# Exercise objective
In the records below, find the line with "def Obligations.KeynormMasksAbsentKeyBytes : Prop" and the line with "def Obligations.KeyBytesBeyondSixteenDoNotMatter : Prop". Print both exactly, along with every line between them, and no other line.

# Supplied material
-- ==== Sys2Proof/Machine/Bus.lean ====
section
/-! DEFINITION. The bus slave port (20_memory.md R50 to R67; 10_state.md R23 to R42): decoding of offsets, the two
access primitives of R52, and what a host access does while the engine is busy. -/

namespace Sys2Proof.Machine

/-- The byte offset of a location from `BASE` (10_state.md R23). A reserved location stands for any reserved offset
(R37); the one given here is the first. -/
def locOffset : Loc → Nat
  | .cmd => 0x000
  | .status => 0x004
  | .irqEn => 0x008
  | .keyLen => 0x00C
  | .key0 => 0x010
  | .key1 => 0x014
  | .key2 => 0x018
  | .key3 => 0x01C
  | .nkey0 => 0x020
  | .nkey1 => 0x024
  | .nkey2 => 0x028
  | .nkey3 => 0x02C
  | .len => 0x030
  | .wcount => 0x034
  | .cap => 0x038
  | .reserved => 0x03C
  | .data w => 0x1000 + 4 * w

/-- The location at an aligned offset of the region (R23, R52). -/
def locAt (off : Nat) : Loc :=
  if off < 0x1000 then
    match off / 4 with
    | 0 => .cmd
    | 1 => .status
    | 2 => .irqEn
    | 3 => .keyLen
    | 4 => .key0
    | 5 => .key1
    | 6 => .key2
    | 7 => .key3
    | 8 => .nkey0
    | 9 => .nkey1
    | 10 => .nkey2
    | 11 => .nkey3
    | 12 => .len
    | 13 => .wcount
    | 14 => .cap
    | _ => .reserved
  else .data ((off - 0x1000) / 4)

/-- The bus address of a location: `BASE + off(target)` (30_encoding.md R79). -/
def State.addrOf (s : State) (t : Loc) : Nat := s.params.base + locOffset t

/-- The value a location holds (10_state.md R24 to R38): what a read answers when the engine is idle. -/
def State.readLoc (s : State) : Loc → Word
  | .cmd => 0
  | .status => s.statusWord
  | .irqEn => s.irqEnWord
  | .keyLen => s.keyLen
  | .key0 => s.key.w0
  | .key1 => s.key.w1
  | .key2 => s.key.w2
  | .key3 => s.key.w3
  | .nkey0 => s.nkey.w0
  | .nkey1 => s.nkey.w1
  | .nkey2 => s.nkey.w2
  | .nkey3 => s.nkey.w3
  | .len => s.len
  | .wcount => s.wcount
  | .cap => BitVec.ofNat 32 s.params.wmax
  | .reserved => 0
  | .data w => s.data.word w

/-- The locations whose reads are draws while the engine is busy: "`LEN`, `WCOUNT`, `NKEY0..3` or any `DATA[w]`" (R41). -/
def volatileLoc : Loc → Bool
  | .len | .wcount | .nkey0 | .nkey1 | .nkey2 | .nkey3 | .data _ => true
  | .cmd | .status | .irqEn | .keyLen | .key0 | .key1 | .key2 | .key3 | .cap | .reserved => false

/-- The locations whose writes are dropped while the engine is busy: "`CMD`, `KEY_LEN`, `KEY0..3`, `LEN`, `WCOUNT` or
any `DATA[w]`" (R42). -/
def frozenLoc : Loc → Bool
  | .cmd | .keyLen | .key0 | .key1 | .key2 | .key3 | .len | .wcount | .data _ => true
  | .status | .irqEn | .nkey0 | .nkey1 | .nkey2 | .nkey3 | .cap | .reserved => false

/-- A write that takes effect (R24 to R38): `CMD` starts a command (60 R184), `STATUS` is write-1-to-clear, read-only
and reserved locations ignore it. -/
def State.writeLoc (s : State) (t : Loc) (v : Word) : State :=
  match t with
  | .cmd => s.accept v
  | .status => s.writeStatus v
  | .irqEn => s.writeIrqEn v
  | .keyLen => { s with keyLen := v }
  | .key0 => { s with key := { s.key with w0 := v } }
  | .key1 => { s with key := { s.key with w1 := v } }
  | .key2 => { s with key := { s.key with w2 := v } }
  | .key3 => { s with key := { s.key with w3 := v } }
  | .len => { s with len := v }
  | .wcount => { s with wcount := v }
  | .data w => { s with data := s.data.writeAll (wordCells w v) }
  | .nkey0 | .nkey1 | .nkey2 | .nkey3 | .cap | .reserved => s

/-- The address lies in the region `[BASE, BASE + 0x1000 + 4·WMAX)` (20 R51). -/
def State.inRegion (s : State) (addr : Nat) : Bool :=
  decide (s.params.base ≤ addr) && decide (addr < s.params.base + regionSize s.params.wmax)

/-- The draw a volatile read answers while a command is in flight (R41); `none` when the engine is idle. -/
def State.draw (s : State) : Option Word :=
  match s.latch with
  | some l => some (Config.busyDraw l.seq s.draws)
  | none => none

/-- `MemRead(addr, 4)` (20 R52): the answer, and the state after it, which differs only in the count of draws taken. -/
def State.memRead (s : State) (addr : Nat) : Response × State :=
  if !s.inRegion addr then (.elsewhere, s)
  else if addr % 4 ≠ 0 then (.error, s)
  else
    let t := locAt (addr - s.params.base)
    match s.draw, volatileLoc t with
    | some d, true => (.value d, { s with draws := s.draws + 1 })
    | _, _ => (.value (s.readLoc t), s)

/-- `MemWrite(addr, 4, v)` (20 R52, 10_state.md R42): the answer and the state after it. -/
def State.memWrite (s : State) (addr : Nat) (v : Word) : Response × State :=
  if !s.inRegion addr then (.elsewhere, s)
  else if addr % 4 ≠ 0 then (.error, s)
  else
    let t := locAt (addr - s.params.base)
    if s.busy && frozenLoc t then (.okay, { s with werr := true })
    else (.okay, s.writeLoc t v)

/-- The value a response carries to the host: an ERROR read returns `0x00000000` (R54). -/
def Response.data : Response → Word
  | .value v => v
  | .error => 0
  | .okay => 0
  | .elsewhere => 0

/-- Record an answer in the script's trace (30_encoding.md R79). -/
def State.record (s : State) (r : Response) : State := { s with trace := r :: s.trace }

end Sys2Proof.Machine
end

--

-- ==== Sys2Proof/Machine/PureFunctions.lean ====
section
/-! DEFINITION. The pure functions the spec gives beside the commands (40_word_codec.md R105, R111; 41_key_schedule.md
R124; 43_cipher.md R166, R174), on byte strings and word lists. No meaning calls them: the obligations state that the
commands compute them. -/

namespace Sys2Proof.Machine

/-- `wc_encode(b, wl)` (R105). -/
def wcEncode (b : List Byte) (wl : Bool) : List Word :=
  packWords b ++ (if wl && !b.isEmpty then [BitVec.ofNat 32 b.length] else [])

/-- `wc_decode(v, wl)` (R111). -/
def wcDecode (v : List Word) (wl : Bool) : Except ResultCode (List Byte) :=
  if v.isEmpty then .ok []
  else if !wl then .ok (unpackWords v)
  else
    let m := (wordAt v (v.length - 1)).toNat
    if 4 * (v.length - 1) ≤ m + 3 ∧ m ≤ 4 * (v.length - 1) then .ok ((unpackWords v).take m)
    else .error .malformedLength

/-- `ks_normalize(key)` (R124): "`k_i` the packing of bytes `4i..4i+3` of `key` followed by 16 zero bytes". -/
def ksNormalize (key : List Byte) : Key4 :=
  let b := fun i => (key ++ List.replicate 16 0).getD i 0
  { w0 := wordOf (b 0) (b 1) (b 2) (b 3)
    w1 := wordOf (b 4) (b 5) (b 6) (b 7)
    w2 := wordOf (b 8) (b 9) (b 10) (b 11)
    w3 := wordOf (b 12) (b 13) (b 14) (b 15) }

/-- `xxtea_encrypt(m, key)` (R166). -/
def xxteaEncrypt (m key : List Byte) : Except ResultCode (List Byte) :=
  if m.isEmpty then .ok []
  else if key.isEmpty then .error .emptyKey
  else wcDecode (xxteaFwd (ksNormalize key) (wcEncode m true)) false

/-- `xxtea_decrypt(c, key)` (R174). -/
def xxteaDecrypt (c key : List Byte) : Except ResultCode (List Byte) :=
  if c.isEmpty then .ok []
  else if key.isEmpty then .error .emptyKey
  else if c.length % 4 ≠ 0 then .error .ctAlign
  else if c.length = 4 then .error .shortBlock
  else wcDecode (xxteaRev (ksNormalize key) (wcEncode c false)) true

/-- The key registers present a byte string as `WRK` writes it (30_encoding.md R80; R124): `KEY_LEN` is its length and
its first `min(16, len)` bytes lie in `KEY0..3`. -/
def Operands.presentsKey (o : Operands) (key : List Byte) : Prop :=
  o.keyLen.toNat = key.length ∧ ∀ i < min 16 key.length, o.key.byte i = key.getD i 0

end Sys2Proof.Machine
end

...

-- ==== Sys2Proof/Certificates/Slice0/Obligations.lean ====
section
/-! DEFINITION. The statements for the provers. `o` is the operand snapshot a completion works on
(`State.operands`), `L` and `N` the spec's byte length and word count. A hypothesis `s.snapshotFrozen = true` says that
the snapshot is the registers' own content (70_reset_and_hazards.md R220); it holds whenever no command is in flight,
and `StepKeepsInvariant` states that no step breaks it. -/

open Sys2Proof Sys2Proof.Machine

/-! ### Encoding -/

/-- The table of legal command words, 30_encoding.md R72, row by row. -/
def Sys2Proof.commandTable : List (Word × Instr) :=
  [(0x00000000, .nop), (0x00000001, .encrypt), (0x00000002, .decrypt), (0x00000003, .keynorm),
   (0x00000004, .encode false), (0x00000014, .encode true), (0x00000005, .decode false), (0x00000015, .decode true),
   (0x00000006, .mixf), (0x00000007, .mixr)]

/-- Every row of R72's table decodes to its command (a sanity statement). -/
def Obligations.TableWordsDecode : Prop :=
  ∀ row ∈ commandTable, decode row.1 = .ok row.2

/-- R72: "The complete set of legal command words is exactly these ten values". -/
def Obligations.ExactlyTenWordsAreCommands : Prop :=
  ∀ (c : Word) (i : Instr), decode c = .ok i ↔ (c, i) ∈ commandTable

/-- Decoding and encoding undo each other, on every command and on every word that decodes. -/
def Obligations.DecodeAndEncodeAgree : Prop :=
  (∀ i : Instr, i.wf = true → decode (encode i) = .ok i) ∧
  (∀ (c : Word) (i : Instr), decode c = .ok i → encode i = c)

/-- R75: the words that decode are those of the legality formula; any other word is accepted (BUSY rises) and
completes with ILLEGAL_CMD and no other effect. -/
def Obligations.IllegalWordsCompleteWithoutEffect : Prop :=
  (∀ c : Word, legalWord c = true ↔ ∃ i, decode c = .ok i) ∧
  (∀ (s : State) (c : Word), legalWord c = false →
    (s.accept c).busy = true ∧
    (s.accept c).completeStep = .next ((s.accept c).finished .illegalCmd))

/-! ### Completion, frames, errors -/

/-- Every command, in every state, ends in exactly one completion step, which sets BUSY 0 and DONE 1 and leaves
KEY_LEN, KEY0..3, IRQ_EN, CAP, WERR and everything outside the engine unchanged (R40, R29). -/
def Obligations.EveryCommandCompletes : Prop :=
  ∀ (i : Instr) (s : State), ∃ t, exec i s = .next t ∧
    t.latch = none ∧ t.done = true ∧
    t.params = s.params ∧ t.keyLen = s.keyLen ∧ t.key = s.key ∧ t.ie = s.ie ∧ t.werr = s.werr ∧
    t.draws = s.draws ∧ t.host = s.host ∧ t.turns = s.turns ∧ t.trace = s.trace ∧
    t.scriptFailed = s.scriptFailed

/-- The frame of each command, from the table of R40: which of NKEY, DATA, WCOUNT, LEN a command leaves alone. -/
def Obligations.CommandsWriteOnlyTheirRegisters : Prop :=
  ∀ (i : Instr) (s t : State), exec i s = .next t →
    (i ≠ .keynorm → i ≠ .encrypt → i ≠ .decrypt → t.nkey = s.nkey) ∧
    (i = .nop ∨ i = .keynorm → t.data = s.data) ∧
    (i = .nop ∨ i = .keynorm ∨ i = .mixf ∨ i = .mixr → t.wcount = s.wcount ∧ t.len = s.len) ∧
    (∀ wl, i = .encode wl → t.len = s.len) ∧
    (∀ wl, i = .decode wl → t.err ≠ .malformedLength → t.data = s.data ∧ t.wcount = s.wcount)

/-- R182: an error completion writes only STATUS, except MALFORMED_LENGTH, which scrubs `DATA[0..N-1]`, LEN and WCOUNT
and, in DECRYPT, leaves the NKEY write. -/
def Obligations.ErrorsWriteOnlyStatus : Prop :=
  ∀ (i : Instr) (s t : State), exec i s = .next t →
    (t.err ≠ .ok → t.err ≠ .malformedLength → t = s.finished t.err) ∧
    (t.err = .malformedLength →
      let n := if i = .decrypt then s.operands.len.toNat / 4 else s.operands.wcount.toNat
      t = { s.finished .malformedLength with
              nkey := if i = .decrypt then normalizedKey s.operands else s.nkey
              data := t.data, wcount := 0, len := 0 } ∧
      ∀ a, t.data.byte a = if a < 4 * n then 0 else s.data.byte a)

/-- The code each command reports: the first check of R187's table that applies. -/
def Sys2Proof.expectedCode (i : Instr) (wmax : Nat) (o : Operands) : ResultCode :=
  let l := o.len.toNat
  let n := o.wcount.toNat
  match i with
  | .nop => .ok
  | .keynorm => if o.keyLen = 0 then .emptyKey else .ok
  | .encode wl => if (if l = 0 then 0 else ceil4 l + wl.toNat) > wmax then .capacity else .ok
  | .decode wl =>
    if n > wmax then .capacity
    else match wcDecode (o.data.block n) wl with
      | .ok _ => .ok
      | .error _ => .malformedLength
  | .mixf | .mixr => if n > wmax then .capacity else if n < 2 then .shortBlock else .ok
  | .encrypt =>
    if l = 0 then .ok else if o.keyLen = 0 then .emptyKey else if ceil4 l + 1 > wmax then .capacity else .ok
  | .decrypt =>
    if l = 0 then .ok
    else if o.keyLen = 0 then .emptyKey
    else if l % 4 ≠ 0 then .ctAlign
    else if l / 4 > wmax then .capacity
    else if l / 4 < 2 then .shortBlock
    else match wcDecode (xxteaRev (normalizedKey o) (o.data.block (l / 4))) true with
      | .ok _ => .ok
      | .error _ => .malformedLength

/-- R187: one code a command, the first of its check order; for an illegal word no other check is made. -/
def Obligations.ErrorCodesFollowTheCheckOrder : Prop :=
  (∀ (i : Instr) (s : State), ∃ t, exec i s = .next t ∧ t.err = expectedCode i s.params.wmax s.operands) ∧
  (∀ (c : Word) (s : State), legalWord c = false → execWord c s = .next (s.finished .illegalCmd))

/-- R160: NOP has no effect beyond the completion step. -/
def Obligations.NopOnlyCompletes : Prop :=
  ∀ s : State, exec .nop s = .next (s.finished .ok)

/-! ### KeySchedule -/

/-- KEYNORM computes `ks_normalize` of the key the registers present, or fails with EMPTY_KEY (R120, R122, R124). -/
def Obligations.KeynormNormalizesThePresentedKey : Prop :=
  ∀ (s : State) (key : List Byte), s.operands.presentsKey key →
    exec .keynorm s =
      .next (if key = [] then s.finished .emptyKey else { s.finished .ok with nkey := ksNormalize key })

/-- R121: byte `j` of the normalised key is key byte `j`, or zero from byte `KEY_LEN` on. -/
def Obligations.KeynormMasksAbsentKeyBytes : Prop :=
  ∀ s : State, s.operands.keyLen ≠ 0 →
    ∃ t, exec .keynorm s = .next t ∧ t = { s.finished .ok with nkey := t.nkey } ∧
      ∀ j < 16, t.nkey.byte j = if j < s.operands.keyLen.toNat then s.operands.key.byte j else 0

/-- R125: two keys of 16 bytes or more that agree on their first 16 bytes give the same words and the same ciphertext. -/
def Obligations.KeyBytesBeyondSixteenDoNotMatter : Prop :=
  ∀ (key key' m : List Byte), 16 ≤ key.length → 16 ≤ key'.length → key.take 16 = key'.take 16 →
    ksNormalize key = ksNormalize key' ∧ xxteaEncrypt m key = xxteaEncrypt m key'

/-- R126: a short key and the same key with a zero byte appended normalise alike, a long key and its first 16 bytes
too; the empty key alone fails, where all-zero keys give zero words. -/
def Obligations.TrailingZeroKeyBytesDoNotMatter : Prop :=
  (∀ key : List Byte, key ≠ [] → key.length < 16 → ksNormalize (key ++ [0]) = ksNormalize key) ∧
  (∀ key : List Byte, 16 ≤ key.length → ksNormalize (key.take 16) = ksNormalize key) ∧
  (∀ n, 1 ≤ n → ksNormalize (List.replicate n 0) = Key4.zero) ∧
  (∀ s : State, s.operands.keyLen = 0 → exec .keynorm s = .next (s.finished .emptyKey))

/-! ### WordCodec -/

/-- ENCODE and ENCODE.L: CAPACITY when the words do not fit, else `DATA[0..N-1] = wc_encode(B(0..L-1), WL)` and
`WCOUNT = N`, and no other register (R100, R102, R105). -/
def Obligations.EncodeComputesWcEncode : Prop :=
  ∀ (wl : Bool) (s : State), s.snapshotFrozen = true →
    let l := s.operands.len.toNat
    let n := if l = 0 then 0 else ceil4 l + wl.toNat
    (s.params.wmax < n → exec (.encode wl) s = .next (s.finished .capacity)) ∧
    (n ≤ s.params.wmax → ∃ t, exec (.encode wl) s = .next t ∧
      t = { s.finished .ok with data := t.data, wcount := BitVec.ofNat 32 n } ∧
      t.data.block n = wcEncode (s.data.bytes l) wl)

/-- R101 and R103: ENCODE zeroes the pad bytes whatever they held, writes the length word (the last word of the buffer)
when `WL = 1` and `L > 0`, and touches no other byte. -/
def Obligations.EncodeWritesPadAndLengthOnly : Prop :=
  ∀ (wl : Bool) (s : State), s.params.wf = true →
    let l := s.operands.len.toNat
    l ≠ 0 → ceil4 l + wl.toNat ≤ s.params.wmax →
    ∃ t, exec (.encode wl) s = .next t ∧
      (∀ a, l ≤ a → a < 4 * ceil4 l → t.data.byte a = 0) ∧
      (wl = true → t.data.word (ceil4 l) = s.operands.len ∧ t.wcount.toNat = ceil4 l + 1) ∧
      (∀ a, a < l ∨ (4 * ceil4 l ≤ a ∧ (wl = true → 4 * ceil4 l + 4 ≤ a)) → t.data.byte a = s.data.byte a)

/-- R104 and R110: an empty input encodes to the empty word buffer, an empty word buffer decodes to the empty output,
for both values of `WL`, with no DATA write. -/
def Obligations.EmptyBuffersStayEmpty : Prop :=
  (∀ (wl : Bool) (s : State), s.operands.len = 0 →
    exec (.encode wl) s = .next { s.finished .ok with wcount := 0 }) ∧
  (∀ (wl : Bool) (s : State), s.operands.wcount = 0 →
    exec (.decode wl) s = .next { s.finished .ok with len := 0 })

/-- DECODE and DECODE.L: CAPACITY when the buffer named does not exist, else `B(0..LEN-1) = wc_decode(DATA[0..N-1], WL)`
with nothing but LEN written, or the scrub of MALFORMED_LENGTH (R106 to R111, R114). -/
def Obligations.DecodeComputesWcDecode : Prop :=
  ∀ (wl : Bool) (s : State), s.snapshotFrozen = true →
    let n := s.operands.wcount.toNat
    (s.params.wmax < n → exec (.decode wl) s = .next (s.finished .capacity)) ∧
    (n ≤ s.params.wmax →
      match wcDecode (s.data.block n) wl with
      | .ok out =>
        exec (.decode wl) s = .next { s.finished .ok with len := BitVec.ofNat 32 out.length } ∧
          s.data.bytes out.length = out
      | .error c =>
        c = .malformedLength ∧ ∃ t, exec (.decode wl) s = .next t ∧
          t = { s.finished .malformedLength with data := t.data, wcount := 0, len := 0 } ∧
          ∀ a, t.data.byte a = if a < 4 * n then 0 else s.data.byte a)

# Solved exercise
def Obligations.KeynormMasksAbsentKeyBytes : Prop :=
  ∀ s : State, s.operands.keyLen ≠ 0 →
    ∃ t, exec .keynorm s = .next t ∧ t = { s.finished .ok with nkey := t.nkey } ∧
      ∀ j < 16, t.nkey.byte j = if j < s.operands.keyLen.toNat then s.operands.key.byte j else 0

/-- R125: two keys of 16 bytes or more that agree on their first 16 bytes give the same words and the same ciphertext. -/
def Obligations.KeyBytesBeyondSixteenDoNotMatter : Prop :=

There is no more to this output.